"Toute réduction de matière est bonne, mais je m'inquiète de ce que les gens pensent qu'avec l'interdiction des pailles en plastique nous avons résolu le problème" des déchets qui finissent dans la mer, a déclaré M. Wheeler à l'AFP. Le responsable américain s'exprimait deux jours avant la réunion dimanche et lundi à Metz (est de la France) des ministres de l'Environnement des pays du G7 (Allemagne, Canada, Etats-Unis, France, Italie, Japon et Royaume-Uni) et d'une dizaine de pays invités.

"Notre problème aux Etats-Unis est que la plupart des Américains pensent que s'ils déposent leurs matériaux dans la poubelle de recyclage en bas de la rue, ils ont résolu le problème.

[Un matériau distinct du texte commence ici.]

-- ==== Sys2Proof/Config.lean ====
section
/-! DEFINITION. Sys2Proof/Config.lean: what the part fixes at assembly, and the values the spec leaves open.
A free value has no body: nothing can be proved of it, so a statement that holds, holds for every value of it. -/
namespace Sys2Proof

/-- The ordering code fused at module assembly (R1, Table 0-5): LQ has ST_IDENT.LID = 1, BQ has 2. -/
inductive OrderingCode
  | lq
  | bq
  deriving DecidableEq, Repr, Inhabited

/-- The ordering code of the modelled part. R1 gives two; which one a module is, nothing in the spec says. -/
opaque Config.orderingCode : OrderingCode

/-- The free value of every place where the spec calls a result UNPREDICTABLE (R9) or states none. The argument
is the counter `State.freeCtr`, which every use advances; a use keeps the low bits it needs. -/
opaque Config.freeValue : Nat → Nat

/-- The 32 KiB boot ROM of a sequencer (R244), a byte for each offset. The spec gives its size and place, not its
contents, beyond the program-entry tables that R303 says hold zero there (`Ops.romByte` reads those as zero). -/
opaque Config.bootRom : Nat → Byte

/-- The module serial number, dictionary 0x1000:05 (R11), fused at assembly. -/
opaque Config.serial : Word

/-- The branch target secrets (R254, R596): what a draw gives a context. No path reads one. -/
opaque Config.secret : Nat → Nat → BitVec 17

/-- The SPI NOR flash (R494): a byte for each address. The carrier programs it; no command of the block does. -/
opaque Config.flash : Nat → Byte

/-- Whether a life-cycle token's signature checks under production key `k` (R591, R593). The keys are fixed in the
Starter boot ROM, and the spec does not give them. -/
opaque Config.tokenSigned : Nat → List Byte → Bool

/-- Whether the header signature of image `img` (0 A, 1 B) verifies under key `k` (R593): 0 to 3 are PROD0 to PROD3, 4 is
DEV0. -/
opaque Config.imageSigned : Nat → Nat → Bool

end Sys2Proof
end

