-- ==== Sys2Proof/Machine/Power.lean ====
section
/-! DEFINITION. Sys2Proof/Machine/Power.lean: voltage and frequency (R516 to R519), clock references (R522 to R525),
the hold-up store (R527 to R531) and the coolant loop (R532 to R536). Quantities are FIX16.16 (R541) unless said
otherwise; a product or quotient is rounded down. -/
namespace Sys2Proof.Machine

/-! ### Voltage and frequency -/

/-- VMIN, VMAX, FLOOR and CEIL as they act (R518): inside the absolute window of VCORE and the range of F. -/
def State.vmax (s : State) : Nat := max 550 (min 950 (s.fld ST_VF_BOUNDS ST_VF_BOUNDS.VMAX))
def State.vmin (s : State) : Nat := min s.vmax (max 550 (min 950 (s.fld ST_VF_BOUNDS ST_VF_BOUNDS.VMIN)))
def State.fceil (s : State) : Nat := max 250 (min 1500 (s.fld ST_VF_BOUNDS ST_VF_BOUNDS.CEIL))
def State.ffloor (s : State) : Nat := min s.fceil (s.fld ST_VF_BOUNDS ST_VF_BOUNDS.FLOOR)
def State.pcap (s : State) : Nat := max 100 (min 560 (s.fld ST_PCAP ST_PCAP.PCAP))
def State.tjLimit (s : State) : Nat := min 105 (s.fld ST_PCAP ST_PCAP.TJ_LIMIT)

/-- RAIL_FAULT (R516): PWR_REG as FATAL. -/
def State.railFault (s : State) : State := s.raise 0x1F0 starterUnit svFatal

/-- A unit fenced by Autotomy, on no source's trip: a reaction queued with its record. -/
def State.autotomy (s : State) (src u action sev : Nat) : State :=
  if !fenceable u || s.unitState u == usFenced || s.unitState u == usLost || s.fj.reactions.any (fun r => r.covers u) then s
  else
    let bits := BitVec.ofNat 512 (s.jRec { src := src, unit := u, sev := sev } kAutotomy sev false false)
    let r : Reaction := { src := src, unit := u, action := action, first := false, bits := bits }
    let (s, es) := s.actPush r
    raiseAll 8 s es

/-- DOMAIN_GATE_TIMEOUT (R516): PWR_REG as DEGRADED, and the unit of the domain fenced by Autotomy. -/
def State.domainFault (s : State) (u : Nat) : State :=
  (s.raise 0x1F0 u svDegraded).autotomy 0x1F0 (actUnit u) 1 svDegraded

/-- CLOCK_STRETCH (R517): core cycles lengthened while a droop lasts. -/
def State.clockStretch (s : State) (cycles : Nat) : State :=
  (s.countWrap ST_STRETCH cycles ST_VF_STATUS ST_VF_STATUS.OVF_STRETCH).setFld ST_VF_STATUS ST_VF_STATUS.STRETCHED
    (bit01 (decide (cycles ≠ 0) || s.flag ST_VF_STATUS ST_VF_STATUS.STRETCHED))

/-- VOLTAGE_LOOP (R518): `low` and `high` say that the least margin lies below the target, or above it by more than
the hysteresis. -/
def State.voltageLoop (s : State) (low high : Bool) : State :=
  let v := s.fld ST_VF_STATUS ST_VF_STATUS.VNOW
  if low then (if v < s.vmax then s.setFld ST_VF_STATUS ST_VF_STATUS.VNOW (v + 5) else s)
  else if high && decide (s.vmin < v) then s.setFld ST_VF_STATUS ST_VF_STATUS.VNOW (v - 5)
  else s

/-- FREQUENCY_LOOP (R518): the stretch fraction limited 1 %, the P12V input power, TJ, and whether margins allow a step
up. LIMIT shows the limit that governs, the first of Table 16-14 that holds. -/
def State.frequencyLoop (s : State) (stretch : Bool) (pin tj : Nat) (allow : Bool) : State :=
  let s := (s.setObj 0x3000 1 (toBytes 4 pin)).setObj 0x3000 8 (toBytes 4 tj)
  let atVmax := stretch && decide (s.fld ST_VF_STATUS ST_VF_STATUS.VNOW = s.vmax)
  let overP := decide (fix s.pcap 1 < pin)
  let overT := decide ((fix s.tjLimit 1 : Int) < toSigned 32 tj)
  let limited := atVmax || overP || overT
  let f := s.fld ST_VF_STATUS ST_VF_STATUS.FNOW
  let f' := if limited then (if 250 < f then f - 25 else f)
    else if f < s.fceil ∧ (f < s.ffloor ∨ allow = true) then f + 25 else f
  let lim := if atVmax then 1 else if overP then 2 else if overT then 3 else if s.fceil ≤ f' then 4 else 0
  let s := (s.setFld ST_VF_STATUS ST_VF_STATUS.FNOW f').setFld ST_VF_STATUS ST_VF_STATUS.LIMIT lim
  let s := s.setFld ST_VF_STATUS ST_VF_STATUS.STRETCHED 0
  let pinned := decide (f' < s.ffloor)
  (s.setFlag ST_VF_STATUS ST_VF_STATUS.PINNED pinned).cond pinned 0x1F2 starterUnit svDegraded

/-- THERMAL_TRIP (R519): every P12V rail is removed, no flush is made; the Starter records PWR_TRIP in ST_LGn. -/
def State.thermalTrip (s : State) : State :=
  if s.st.base < 2 then s
  else
    let (s, r) := s.jAccept (s.jRec { src := 0x1F1, unit := starterUnit, sev := svFatal } kEvent svFatal false false)
    (s.lgWrite r).fatalStop 0x1F1

/-! ### Clock references -/

/-- STATE codes of ST_CLK_STATUS and reference numbers (Tables 16-15, 16-3). -/
def ckFree : Nat := 0
def ckLocked : Nat := 1
def ckSwitching : Nat := 2
def ckHoldover : Nat := 3

def State.refQual (s : State) (r : Nat) : Bool := bitAt (s.fld ST_CLK_STATUS ST_CLK_STATUS.QUAL) r

/-- R523: the references in PRIO order, first in [3:0]. -/
def State.refOrder (s : State) : List Nat :=
  ((upTo 4).map (fun i => bitsOf (s.objNat 0x3010 1) (4 * i) 4)).filter (fun r => decide (r < 3))

/-- Where a reference stands in the PRIO order; one that is not named stands last. -/
def State.refRank (s : State) (r : Nat) : Nat := s.refOrder.findIdx (fun x => x == r)

/-- The reference that R523 selects, if one is qualified. -/
def State.refBest (s : State) : Option Nat :=
  let f := s.objNat 0x3010 3
  if f ≠ 0 then (if s.refQual (f - 1) then some (f - 1) else none)
  else s.refOrder.find? (fun r => s.refQual r)

/-- R524: a switch to a reference begins: CLK_REF as INFO. -/
def State.refSwitch (s : State) (r : Nat) : State :=
  let s := (s.condClear 0x1F3).raise 0x1F3 starterUnit svInfo
  let s := (s.setFld ST_CLK_STATUS ST_CLK_STATUS.STATE ckSwitching).setFld ST_CLK_STATUS ST_CLK_STATUS.SEL r
  { s with st := { s.st with switchTo := some r } }

/-- R525: holdover, or FREERUN where no reference was ever locked. -/
def State.refLost (s : State) : State :=
  if s.st.locked then
    ((s.setFld ST_CLK_STATUS ST_CLK_STATUS.STATE ckHoldover).setFld ST_CLK_STATUS ST_CLK_STATUS.HO_TIME 0).condSet 0x1F3
      starterUnit svDegraded
  else (s.setFld ST_CLK_STATUS ST_CLK_STATUS.STATE ckFree).setFld ST_CLK_STATUS ST_CLK_STATUS.SEL 3

/-- R523 to R525: what a change of qualifications makes of the selection. -/
def State.refSelect (s : State) : State :=
  let st := s.fld ST_CLK_STATUS ST_CLK_STATUS.STATE
  let sel := s.fld ST_CLK_STATUS ST_CLK_STATUS.SEL
  let revert := decide (s.objNat 0x3010 2 ≠ 0)
  let force := decide (s.objNat 0x3010 3 ≠ 0)
  if st = ckSwitching then
    let higher := match s.refBest with
      | some r => decide (s.refRank r < s.refRank sel)
      | none => false
    if higher && revert && !force then s.setFld ST_CLK_STATUS ST_CLK_STATUS.REVERT_PEND 1 else s
  else match s.refBest with
    | none => if st = ckLocked ∧ s.refQual sel = false then s.refLost else s
    | some r =>
      if st = ckLocked then
        if r = sel then s
        else if s.refQual sel = false ∨ force = true ∨ (revert = true ∧ s.refRank r < s.refRank sel) then
          (if s.refQual sel = false && force then s.refLost else s.refSwitch r)
        else s
      else s.refSwitch r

Ce n'est pas le cas", a-t-il poursuivi. Depuis que la Chine a arrêté en 2017 les importations de plastiques usagés, les Etats-Unis sont confrontés, comme l'UE, au problème de la réutilisation de ces plastiques, estime M. Wheeler. "Nous devons trouver une meilleure façon d'utiliser nos matériaux recyclés", a-t-il insisté.

M. Wheeler, dont le poste à la tête de l'EPA le pose comme de facto ministre de l'Environnement américain, considère les problèmes d'eau comme "le plus gros problème environnemental actuel, une menace pour la planète". Outre la pollution des océans, il souhaite se concentrer sur l'accès à l'eau potable et les problèmes d'infrastructures. M. Wheeler a déjà commencé à aborder ces sujets avec de hauts responsables japonais et européens, a-t-il indiqué, avec l'ambition de progresser lors du G7, puis lors du premier G20 de l'environnement en juin au Japon.

"Du côté des infrastructures par exemple, aux Etats-Unis nous avons expérimenté un certain nombre de mécanismes de financement innovants", afin de mobiliser non seulement des deniers publics mais aussi des financements privés, a-t-il souligné, suggérant de trouver une façon de répliquer ces mécanismes au sein d'organismes internationaux.

Le G7 Environnement a pour thème la "lutte contre les inégalités pour la protection de la biodiversité et le climat". La France va notamment proposer aux pays de signer une charte pour la biodiversité et de se joindre à différentes coalitions pour protéger les coraux ou en faveur de l'économie circulaire.